Der hydraulische Kettenspanner für die lange Duplexkette macht kaum mehr Probleme, es sind eher die Gleitschienen der Kette, die ab 150.000 km erneuert werden sollten. Beim Porsche 911 Typ 964 sind die Peripherie-Aggregate anfälliger als die der Vormodelle. Die Bosch DME ist im Fehlerfall diagnoseaufwendig, Bauteile gehen ins Geld. Das G50-Getriebe bleibt bis ins hohe Alter laufruhig, einzig das Schaltgestänge bedarf schon mal der Justierung.
Preise
Die Preisentwicklung beim Porsche 911 Typ 964 verlief anders als bei den heftig nachgefragten F- und G-Modellen in den letzten Jahren eher gleichmäßig steigend. Optische und fahrdynamische Gründe (zu wenig 911-Feeling) sind vor allem für den Carrera 4 in der Publikumsgunst ein Handicap. Tendenziell ist der aufwendige Allradler trotz damals erheblich höherem Neupreis (1990: 120.550 zu 107.100 DM) ein paar Tausend Euro günstiger als der wartungsfreundlichere und mehr Elfer-Urdynamik bietende Carrera 2. Tiptronic-Modelle (nur Carrera 2) sind Ladenhüter, können aber behutsam behandelt und stets gewartet bei geringen Kilometerständen unter 100.000 zum Geheimtip werden. Das Gros des Porsche 911 Typ 964-Marktes spielt sich zwischen 20.000 und 30.000 Euro ab. Cabrios sind ansonsten gleichwertig bis zu 10.000 Euro teurer. Die seltenen Targa-Versionen kosten 3.000 bis 5.000 Euro weniger als die Coupés
- Bei Einführung 1988 (Porsche 911 Carrera 2) :
- 103.500 Mark
- Bei Produktionsende 1993 (Porsche 911 Carrera 2) :
- 125.760 Mark
Ersatzteile
Ein großes Handicap vor allem des Porsche 911 Typ 964 sind die hohen Ersatzteilpreise, die am Porsche-Tresen verlangt werden. Selbst profane Dinge wie Dichtungen, Filtereinsätze, Bremsbeläge, oder Silentbuchsen kosten richtig Geld. Das gilt besonders für spezifische Porsche 911 Carrera 4-Teile. Die bei Mercedes noch funktionierende Hoffnung ein Dreiminus-Auto durch Teiletausch vor allem dess verschlissenen Interieurs in ein Zweiminus-Auto zu verwandeln, geht bei Porsche schief.

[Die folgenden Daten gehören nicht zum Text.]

/-- The raise of one node (R211): the hold is extended, the fall time replaced, and the answer says whether its level rose. -/
def Node.raise (n : Node) (prof level hold fall : Nat) : Node × Bool :=
  ({ n with
      hold := max n.hold hold
      fall := fall
      lvl := max n.lvl level
      prof := if n.lvl < level ∨ n.hold < hold then prof else n.prof },
    n.lvl < level)

/-- Raises nodes in order; the continuation gets those whose level rose. -/
def Op.raiseAll (prof level hold fall : Nat) : List Nat → (List Nat → Op) → Op
  | [], k => k []
  | m :: ms, k => Op.get fun s =>
    let (n, rose) := (s.node m).raise prof level hold fall
    (Op.setNode m n).andThen (Op.raiseAll prof level hold fall ms fun l => k (if rose then m :: l else l))

/-- A presence event that CORR accepts (R209, R211, R213). -/
def Op.corridorWalk (im : Image) (n prof : Nat) (alldir : Bool) : Op := Op.get fun s =>
  let t := s.now
  let track := s.fld F.CORR_TRACK_SECONDS * 1000000000
  let recent (m : Nat) : Bool := match (s.node m).seen with | some w => t ≤ w + track | none => false
  let behind := if alldir then [] else ((im.edgesOf n).map (·.1)).filter recent
  let (settled, cut) := walk im behind (s.fld (F.CORR_PROF_A_LEAD prof)) 256 [(n, 0)] []
  let level := s.fld (F.CORR_PROF_A_LEVEL prof)
  let hold := s.fld (F.CORR_PROF_B_HOLD prof)
  let raisable := settled.filter fun m => match im.nodes[m]? with | some r => !(nodePass r) | none => false
  Op.all
    [ Op.inc A.CORR_WALKS,
      Op.setNode n { s.node n with seen := some t },
      Op.when cut (Op.inc A.CORR_TRUNC),
      Op.raiseAll prof level (t + hold * 1000000000) (s.fld (F.CORR_PROF_B_FALL prof)) raisable fun rose =>
        Op.when (!rose.isEmpty)
          (Op.corPacket (BitVec.ofNat 32 (1 + n * 2 ^ 16))
            (rose.map fun m => BitVec.ofNat 64 (m + level * 2 ^ 16 + hold * 2 ^ 32 + prof * 2 ^ 48))) ]

/-- CORR consumes the next presence event: it walks, or refuses the event, counts and logs it (R209). -/
def execPresenceEvent (s : State) : Host.Outcome State Fault Refusal :=
  (match s.blk.corr.image with
    | none => Op.skip
    | some im =>
      Op.when (s.corrWorks && s.bit F.CORR_CTRL_COR_EN && !s.outWait)
        (Op.hwPop (rillNo (s.fld F.CORR_RILLS_EVT_IN)) fun ev => Op.get fun s =>
          let v := ev.toNat
          let n := natBits v 6 14
          let l3 := natBits v 20 10
          let r := (im.nodes[n]?).getD 0
          let prof := if natBits v 47 1 = 1 then natBits v 43 4 else nodeProfile r
          if natBits v 30 12 = s.fld F.CORR_SEG_DS_SEGMENT ∧ n < im.nodes.length ∧ nodeValid r
              ∧ (l3 = 0x3FF ∨ l3 = nodeGroup r) ∧ natBits v 48 15 = 0 ∧ s.fld (F.CORR_PROF_A_LEVEL prof) ≠ 0 then
            Op.corridorWalk im n prof (natBits v 42 1 == 1)
          else
            let place := s.fld F.CORR_SEG_SYS_SYSTEM * 2 ^ 52 + s.fld F.CORR_SEG_DS_DISTRICT * 2 ^ 42 + natBits v 0 42
            (Op.inc A.CORR_EVT_BAD).andThen (Op.draw fun i =>
              Op.log (0x0100 + (Config.refusedKind Block.corr.num).val) Block.corr.num place (Config.freeDword i).toNat))).go s

/-- Nodes fall at a tick (R212, R213). -/
def Op.fallNodes (t : Nat) : Op := Op.get fun s =>
  let down := (s.blk.corr.nodes.filter fun e =>
    match e.2 with | some n => n.lvl != 0 && n.hold ≤ t | none => false).map (·.1)
  Op.when (!down.isEmpty)
    ((Op.each down fun m => Op.get fun s => Op.setNode m { s.node m with lvl := 0 }).andThen
      (Op.corPacket 2 (down.map fun m =>
        BitVec.ofNat 64 (m + (s.node m).fall * 2 ^ 16 + (s.node m).prof * 2 ^ 48))))

/-! ### Fault coalescing (R215 to R220) -/

/-- Closes entries: their summaries are queued in the order in which the entries were opened (R216). -/
def Op.closeFaults (p : FaultEntry → Bool) : Op := Op.get fun s =>
  let hit := s.blk.corr.faults.filter fun e => e.phase != 2 && p e
  (Op.corr fun c =>
    { c with faults := c.faults.map fun e => if e.phase != 2 && p e then { e with phase := 2 } else e }).andThen
    (Op.each hit fun e => Op.addFault (.summary e.id))

/-- A report opens an entry, or is lost on a full table (R216, R218). -/
def Op.openFault (code subj sev who : Nat) : Op := Op.get fun s =>
  let c := s.blk.corr
  if 4096 ≤ c.faults.length then
    (Op.inc A.CORR_FLT_OVERFLOW).andThen
      (match c.lost with
        | some n => Op.corr fun c => { c with lost := some (n + 1) }
        | none => (Op.corr fun c => { c with lost := some 1 }).andThen (Op.addFault .full))
  else
    let e : FaultEntry :=
      { id := c.nextId, code := code, subj := subj, sev := sev, who := who, count := 1, first := s.now, last := s.now,
        opened := s.now, phase := 0 }
    (Op.corr fun c => { c with faults := c.faults ++ [e], nextId := c.nextId + 1 }).andThen (Op.addFault (.opened (faultWords e)))

/-- A well-formed report (R216). -/
def Op.faultReport (code subj sev who : Nat) : Op := Op.get fun s =>
  let t := s.now
  let win := s.fld F.CORR_FLT_WIN_MS * 1000000
  (Op.inc A.CORR_FLT_REPORTS).andThen
    (match s.blk.corr.faults.find? fun e => e.phase == 0 && e.code == code && e.subj == subj with
      | some e =>
        if t < e.opened + win then
          Op.corr fun c =>
            { c with faults := c.faults.map fun f =>
                if f.id == e.id then
                  { f with count := satAdd 32 f.count 1, first := min f.first t, last := max f.last t, sev := max f.sev sev }
                else f }
        else (Op.closeFaults (·.id == e.id)).andThen (Op.openFault code subj sev who)
      | none => Op.openFault code subj sev who)

/-- CORR consumes the next fault report; a malformed packet is discarded and counted (R215, R216). -/
def execFaultReport (s : State) : Host.Outcome State Fault Refusal :=
  (Op.when (s.corrWorks && s.bit F.CORR_CTRL_FLT_EN)
    (Op.hwPopPacket (rillNo (s.fld F.CORR_RILLS_FLT_IN)) fun _ body =>
      match body with
      | [a, b] =>
        let v := a.toNat
        if natBits v 0 16 ≠ 0 ∧ natBits v 35 28 = 0 then
          Op.faultReport (natBits v 0 16) (natBits b.toNat 0 63 + natBits v 34 1 * 2 ^ 63) (natBits v 16 4) (natBits v 20 14)
        else Op.inc A.CORR_FLT_BADIN
      | _ => Op.inc A.CORR_FLT_BADIN)).go s

/-- A write of 1 to `CORR_FLT_FLUSH.FLUSH`: every open entry closes at the next tick (R220). -/
def Op.flushFaults : Op :=
  Op.corr fun c => { c with faults := c.faults.map fun e => if e.phase = 0 then { e with phase := 1 } else e }

/-- Marks every open fault entry to close at the next tick (R220). -/
def execCorrFltFlush (s : State) : Host.Outcome State Fault Refusal := (Op.on .corr Op.flushFaults).go s

/-- CORR evaluates the latest tick, the last multiple of 10 ms of the time base: schedule entries, falls, fault windows
(R206, R212, R216). Ticks are deferred while a packet waits for `COR_OUT` (R214). The crossing items of a tick come before its
schedule items (R208): an update that is due at the tick and has not been made is made first (log entry 29). -/
def execCorrTick (s : State) : Host.Outcome State Fault Refusal :=
  (let t := s.now / 10000000 * 10000000
   Op.when (s.corrWorks && !s.outWait)
    (Op.all
      [ Op.when (t % 1000000000 == 0 && s.blk.corr.updated != some t) (Op.solarUpdate t),
        Op.when (s.bit F.CORR_CTRL_SCHED_EN && s.timeSet) (Op.fireSchedule t),
        Op.when (s.bit F.CORR_CTRL_COR_EN && s.timeSet) (Op.fallNodes t),
        Op.when (s.bit F.CORR_CTRL_FLT_EN)
          (Op.closeFaults fun e => e.phase == 1 || e.opened + s.fld F.CORR_FLT_WIN_MS * 1000000 ≤ t) ])).go s

/-- CORR pushes what waits for its output rills, as far as they have room (R208, R214, R219); also while it is stopped (R221). -/
def execCorrResultPush (s : State) : Host.Outcome State Fault Refusal :=
  (Op.on .corr (Op.all
    [ Op.retryPacket, Op.pushItems s.blk.corr.items.length, Op.pushFaults (s.blk.corr.events.length + 1) ])).go s

/-! ### Start and stop (R195, R221) -/

/-- The write that sets `CORR_CTRL.RUN`: the registers are checked, then the load of the image begins (R195). A write of 1
while a load runs has no effect. -/
def Op.corrStart : Op := Op.get fun s =>
  if s.bit F.CORR_STAT_LOADING then Op.skip
  else
    match s.corrCause with
    | 0 => Op.set F.CORR_STAT_LOADING 1
    | cause => Op.corrRefused cause 0

/-- A write of 0 to `RUN` while the image loads abandons the load (R195). -/
def Op.corrAbandon : Op :=
  Op.all [ Op.corr fun c => { c with image := none }, Op.set F.CORR_STAT_LOADED 0, Op.set F.CORR_STAT_LOADING 0 ]

/-- What CORR keeps and forgets at a start (R221): nodes that are no longer valid are forgotten; clock entries of the present
date whose instant lay before the stop count as fired; solar entries follow the first update. -/
def State.corrResumed (s : State) (im : Image) : Corr :=
  let c := s.blk.corr
  let fired : List (Nat × Int) :=
    match c.stopped with
    | none => []
    | some t0 =>
      let l0 := s.localSeconds t0
      let day := dayOf (s.localSeconds s.now)
      ((List.range im.sched.length).filter fun i =>
        match im.sched[i]? with
        | some r => natBits r.1.toNat 16 2 == 1 && day * 86400 + (natBits r.1.toNat 32 32 : Nat) ≤ l0
        | none => false).map fun i => (i, day)
  { c with
    nodes := c.nodes.filter fun e => match im.nodes[e.1]? with | some r => nodeValid r | none => false
    fired := fired
    solar := [] }

/-- The table image load ends: every part is read and checked in image order; success sets `RUN`, a failure is reported
(R195). -/
def execTableImageLoad (s : State) : Host.Outcome State Fault Refusal :=
  (let nn := s.fld F.CORR_TBL_CNT1_NODES
   let ne := s.fld F.CORR_TBL_CNT1_EDGES
   Op.when (s.powered .corr && s.bit F.CORR_STAT_LOADING)
    (Op.imagePart 0 nn 4 (fun l => firstBad nn fun i => nodeOk ne (l.getD i 0)) fun nodes =>
      let edgesOf (l : List DWord) : List Word := (l.flatMap fun d => [loWord d, hiWord d]).take ne
      Op.imagePart 0x10000 ((ne + 1) / 2) 5 (fun l => firstBad ne fun i => edgeOk nodes ((edgesOf l).getD i 0)) fun edges =>
      Op.imagePart 0x30000 (2 * s.fld F.CORR_TBL_CNT2_SCHED) 6
        (fun l => firstBad (l.length / 2) fun i => schedOk (s.fld F.CORR_SOL_CFG_SITE_EN) ((pairsOf l).getD i (0, 0))) fun sched =>
      Op.imagePart 0x31000 (s.fld F.CORR_TBL_CNT2_HOL) 7 (fun l => firstBad l.length fun i => holidayOk (l.getD i 0)) fun hols =>
      Op.imagePart 0x31400 (2 * s.fld F.CORR_TBL_CNT2_OFFS) 8
        (fun l => firstBad (l.length / 2) fun i => offsetOk (pairsOf l) i) fun offs =>
      let im : Image := ⟨nodes, edgesOf edges, pairsOf sched, hols, pairsOf offs⟩
      Op.all
        [ Op.corr fun c => { c with image := some im },
          Op.get fun s => Op.corr fun _ => s.corrResumed im,
          Op.set F.CORR_STAT_LOADED 1,
          Op.set F.CORR_STAT_LOADING 0,
          Op.set F.CORR_CTRL_RUN 1 ])).go s

/-- CORR stops: the time of the stop is kept, and the output rills of what it still holds (R221). -/
def Op.stopCorr : Op := Op.get fun s =>
  Op.corr fun c => { c with
    stopped := if s.timeSet then some s.now else none
    rills := some (s.reg A.CORR_RILLS, s.reg A.CORR_SOL_CFG) }

end Sys2Proof.Machine
end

Spezialisten wie Freisinger Motorsport in Karlsruhe (www.m-freisinger.de ), Sportwagen Eckert (www.sportwagen-eckert.de ) oder MST-Mechanik in Abensberg bei Regensburg (www.mst-mechanik.de) bieten preiswertere Alternativen. Schlacht-964 gibt es kaum, dazu sind sie zu jung und zu gut gebaut. Porsche 911 Carrera vom Typ 964 unter 15.000 Euro sind oft reparierte Unfallautos mit Reparaturstau, bis 20.000 Euro lässt sich vom Rücklauf aus Italien profitieren.
Schwachpunkte
- Stehbleche und Radhäuser
- Spaltmaße (Türen und Hauben)
- Verdeckte Unfallschäden
- Schweller in Höhe B-Säule
- Heckscheibenrahmen (Targa)
- Tür- und Haubenkanten
- Bosch DME-Motronic
- Verteiler mit Zahnriemenantrieb
- Ölundichtigkeiten
- Tragegelenke und Spurstangen
- Fahrwerksbuchsen, Bremsanlage
- Metall-Katalysator, Auspuff
Wertungen
Fazit
Die Achillesferse des Porsche 911 Typ 964 ist seine aufwendige Technik. Das gilt in erster Linie für das Allrad-Modell Carrera 4, einem Sproß des Technologieträgers Porsche 959. Die Wartungsansprüche sind hoch, der verbaute Motorraum kostet Arbeitslohn. Auch ein billiger 964 sollte genügend Kundendienst-Stempel haben.